▶ _Exercise requirements_:
Take the data below. Output it exactly from its first line through the line containing "block (R117) -/".

Stored items from a collection
/-- The ranges to get for chosen entries of a nbrs array: the 64-byte blocks that hold them, contiguous ones together
(R119). -/
def nbrRanges (base : Nat) (positions : List Nat) : List (Nat × Nat) :=
  let blocks := positions.foldl (fun l p => insertNat ((base + 8 * p) / 64) (insertNat ((base + 8 * p + 7) / 64) l)) []
  (blockRuns blocks).map (fun r => (64 * r.1, 64 * r.2))

/-! ### Building a block (R117) -/

/-- An edge: its destination's local ID, its source's key, its position, its list's owner. -/
structure SampledEdge where
  dst : Nat
  key : Nat × Nat
  pos : Nat
  owner : Nat
deriving DecidableEq, Repr

/-- A hop being built. -/
structure HopState where
  nodes : List (Nat × Nat)
  edges : List SampledEdge
  degrees : List Nat
  cut : Bool
  capped : Nat
  dup : Nat
  range_ : Nat
  access : Access
  /-- Keys admitted before the first entry that is still missing. -/
  held : Nat
deriving DecidableEq, Repr

/-- The key of a node: node and time when T is 1, else the node alone. -/
def sampleKey (temporal : Bool) (u t : Nat) : Nat × Nat := if temporal then (u, t) else (u, 0)

/-- Whether a list of nodes holds a key. -/
def holdsKey (temporal : Bool) (l : List (Nat × Nat)) (k : Nat × Nat) : Bool :=
  l.any (fun x => decide (sampleKey temporal x.1 x.2 = k))

/-- The candidates of one destination, taken in order: new nodes (node, time), new edges, repeats and dropped entries. A
dropped neighbour's time is not read; a task that has failed goes no further (R117, log entry 13). -/
def State.sampleEdges (s : State) (c : SampleCtx) (temporal : Bool) (hop : Hop) (d owner start t : Nat)
    (known : List (Nat × Nat)) : List Nat → List (Nat × Nat) × List SampledEdge × Nat × Nat × Access →
    List (Nat × Nat) × List SampledEdge × Nat × Nat × Access
  | [], acc => acc
  | p :: r, (nodes, edges, dup, rng, x) =>
    let (u0, x1) := s.sampleEntry c owner c.shard.nbrs (start + p) x
    let u := bits u0 47 0
    if x1.status ≠ stOK then (nodes, edges, dup, rng, x1)
    else if c.map.count ≤ u then s.sampleEdges c temporal hop d owner start t known r (nodes, edges, dup, rng + 1, x1)
    else
      let (tu, x2) := if hop.temporal then s.sampleEntry c owner c.shard.times (start + p) x1 else (t, x1)
      let key := sampleKey temporal u tu
      let seen := holdsKey temporal known key || holdsKey temporal nodes key
      if x2.status ≠ stOK then (nodes, edges, dup, rng, x2)
      else s.sampleEdges c temporal hop d owner start t known r
        (if seen then nodes else nodes ++ [(u, tu)], edges ++ [⟨d, (u, tu), start + p, owner⟩], dup + flag seen, rng, x2)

▶ _Exercise answer_:
/-- The ranges to get for chosen entries of a nbrs array: the 64-byte blocks that hold them, contiguous ones together
(R119). -/
def nbrRanges (base : Nat) (positions : List Nat) : List (Nat × Nat) :=
  let blocks := positions.foldl (fun l p => insertNat ((base + 8 * p) / 64) (insertNat ((base + 8 * p + 7) / 64) l)) []
  (blockRuns blocks).map (fun r => (64 * r.1, 64 * r.2))

/-! ### Building a block (R117) -/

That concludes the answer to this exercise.